When you hear the word “fundraising”, what’s the first thought that comes to mind? Your answer might evoke a mix of emotions like excitement and frustration depending on your experience. There is also a good chance that when you think of fundraising you think of words like “venture capital”, “equity”, and/or “valuation.”

Two women from Vyld seated on green mat

Ines and Melli, founders of Vyld, a German startup creating period products using seaweed. Photo courtesy of Vyld.

Taken a step further, it’s likely that the image that comes to mind when we think about a startup – particularly its path to success – is one where a founder has an idea and starts a business, raises from angel investors, gains traction, raises a couple of rounds with an eye-popping valuation, and in about 7-10 years their company gets acquired or goes public. That’s just how you grow and what you do when you’re a successful startup founder.

But what if it’s not? At least, not necessarily.
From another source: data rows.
/-- CF-21. -/
theorem test_sneReg_differs :
    ends (run 0x9120 (withV [(1, 7), (2, 8)] start))
      (fun t => t.pc == 0x204) := by decide

/-- CF-22. -/
theorem test_sneReg_equal :
    ends (run 0x9120 (withV [(1, 7), (2, 7)] start))
      (fun t => t.pc == 0x202) := by decide

/-- CF-25. -/
theorem test_jpV0 :
    ends (run 0xBFFF (withV [(0, 0xFF)] start))
      (fun t => t.pc == 0x10FE) := by decide

/-! ## Registers and arithmetic (AL) -/

/-- AL-2. -/
theorem test_ldImm :
    ends (run 0x6F07 (withV [(15, 1)] start))
      (fun t => t.getV 15 == 7 && t.pc == 0x202) := by decide

/-- AL-4. -/
theorem test_addImm_wraps :
    ends (run 0x7205 (withV [(2, 0xFE), (15, 0x55)] start))
      (fun t => t.getV 2 == 3 && t.getV 15 == 0x55) := by decide

/-- AL-7. -/
theorem test_ldReg :
    ends (run 0x8F10 (withV [(1, 0x44), (15, 1)] start))
      (fun t => t.getV 15 == 0x44 && t.getV 1 == 0x44) := by decide

/-- AL-8. -/
theorem test_or :
    ends (run 0x8121 (withV [(1, 0xF0), (2, 0x0F), (15, 0x55)] start))
      (fun t => t.getV 1 == 0xFF && t.getV 15 == 0x55) := by decide

/-- AL-9. -/
theorem test_and :
    ends (run 0x8122 (withV [(1, 0xF0), (2, 0x3C), (15, 0x55)] start))
      (fun t => t.getV 1 == 0x30 && t.getV 15 == 0x55) := by decide

/-- AL-10. -/
theorem test_xor :
    ends (run 0x8123 (withV [(1, 0xF0), (2, 0x3C), (15, 0x55)] start))
      (fun t => t.getV 1 == 0xCC && t.getV 15 == 0x55) := by decide

/-- AL-18: the pre-state VF is the operand. -/
theorem test_addReg_carry :
    ends (run 0x81F4 (withV [(1, 0x10), (15, 0xF0)] start))
      (fun t => t.getV 1 == 0 && t.getV 15 == 1) := by decide

/-- AL-17. -/
theorem test_addReg_vf_flag_last :
    ends (run 0x8FF4 (withV [(15, 0x80)] { start with params := { defaultParams with vfOrder := .flagLast } }))
      (fun t => t.getV 15 == 1) := by decide

/-- AL-19. -/
theorem test_sub_borrow :
    ends (run 0x8125 (withV [(1, 5), (2, 7), (15, 0x55)] start))
      (fun t => t.getV 1 == 0xFE && t.getV 15 == 0) := by decide

/-- AL-23. -/
theorem test_sub_vf_dest_last :
    ends (run 0x8F15 (withV [(1, 1), (15, 3)] start))
      (fun t => t.getV 15 == 2) := by decide

/-- AL-25. -/
theorem test_shr :
    ends (run 0x8126 (withV [(1, 5)] start))
      (fun t => t.getV 1 == 2 && t.getV 15 == 1) := by decide

/-- AL-27. -/
theorem test_shr_vy :
    ends (run 0x8126 (withV [(1, 4), (2, 3), (15, 0x55)]
        { start with params := { defaultParams with shiftSource := .vy } }))
      (fun t => t.getV 1 == 1 && t.getV 15 == 1) := by decide

/-- AL-30. -/
theorem test_subn :
    ends (run 0x8127 (withV [(1, 7), (2, 5), (15, 0x55)] start))
      (fun t => t.getV 1 == 0xFE && t.getV 15 == 0) := by decide

/-- AL-31. -/
theorem test_subn_equal :
    ends (run 0x8127 (withV [(1, 7), (2, 7)] start))
      (fun t => t.getV 1 == 0 && t.getV 15 == 1) := by decide
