-- ==== Sys2Proof/Word.lean ====
section
/-! DEFINITION. The word types of the Sorente Zelolaisk (R5, R12, R15, R18) and the sparse store every
table, register file and memory of the model is held in. -/

namespace Sys2Proof

/-- A byte of memory (R5). -/
abbrev Byte := BitVec 8
/-- A 32-bit register: v, w, PC, MR (R12, R15, R19). -/
abbrev W32 := BitVec 32
/-- A 64-bit instruction word, literal, or register pair (R18, R39). -/
abbrev W64 := BitVec 64
/-- An 80-bit virtual address (R18, R29). -/
abbrev Addr := BitVec 80

/-- The value 0xFFFF_FFFF: "no meeting" (R12), the null handle (R27), the empty chain (R236). -/
def noMeeting : W32 := 0xFFFFFFFF#32

/-- A sparse store: keys strictly rising, and no entry equal to the default value of an unlisted key. -/
abbrev SMap (α : Type) := List (Nat × α)

namespace SMap

/-- The value at a key; the default where the key is unlisted. -/
def get {α : Type} (d : α) : SMap α → Nat → α
  | [], _ => d
  | (j, x) :: m, k => if j = k then x else get d m k

/-- Insert or replace the value at a key, whatever the value. -/
def insert {α : Type} (k : Nat) (x : α) : SMap α → SMap α
  | [] => [(k, x)]
  | (j, y) :: m =>
    if k < j then (k, x) :: (j, y) :: m
    else if j = k then (k, x) :: m
    else (j, y) :: insert k x m

/-- Remove a key. -/
def erase {α : Type} (k : Nat) (m : SMap α) : SMap α := m.filter (fun c => c.1 != k)

/-- Write a value: the default value is not listed, so writing it removes the entry. -/
def put {α : Type} [DecidableEq α] (d : α) (m : SMap α) (k : Nat) (x : α) : SMap α :=
  if x = d then erase k m else insert k x m

/-- The keys listed. -/
def keys {α : Type} (m : SMap α) : List Nat := m.map (·.1)

/-- The canonical form: keys strictly rising, no entry holding the default. -/
def wf {α : Type} [DecidableEq α] (d : α) : SMap α → Bool
  | [] => true
  | [(_, x)] => decide (x ≠ d)
  | (j, x) :: (k, y) :: m => decide (x ≠ d) && decide (j < k) && wf d ((k, y) :: m)

end SMap

end Sys2Proof
end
There are more ways to fund a business’ growth and even different models to structure a company. While this variation is true for all entrepreneurs, it’s particularly relevant for impact-driven businesses whose path to growth – or path to scaling their impact – is not aligned with the scale, returns, and rate of growth and return expected by venture capital (VC). And yet, many impact-driven businesses try to fit into the “traditional” Silicon Valley VC model – a process that can involve significant contortions and, potentially, compromises. For example, a startup that seeks to provide access to a service for low-income families might find itself pivoting to focusing primarily on high-paying customers to meet investor growth expectations, ultimately reducing their intended impact.

How a company is structured – i.e., who holds economic and governance rights – is important to consider for entrepreneurs who want their business to create wealth-building opportunities for their employees or other stakeholders. For instance, they might consider founding as, or transitioning to, an employee-ownership model (or exiting to their employees). Those who want to ensure the company’s mission is safeguarded throughout time can explore steward-ownership.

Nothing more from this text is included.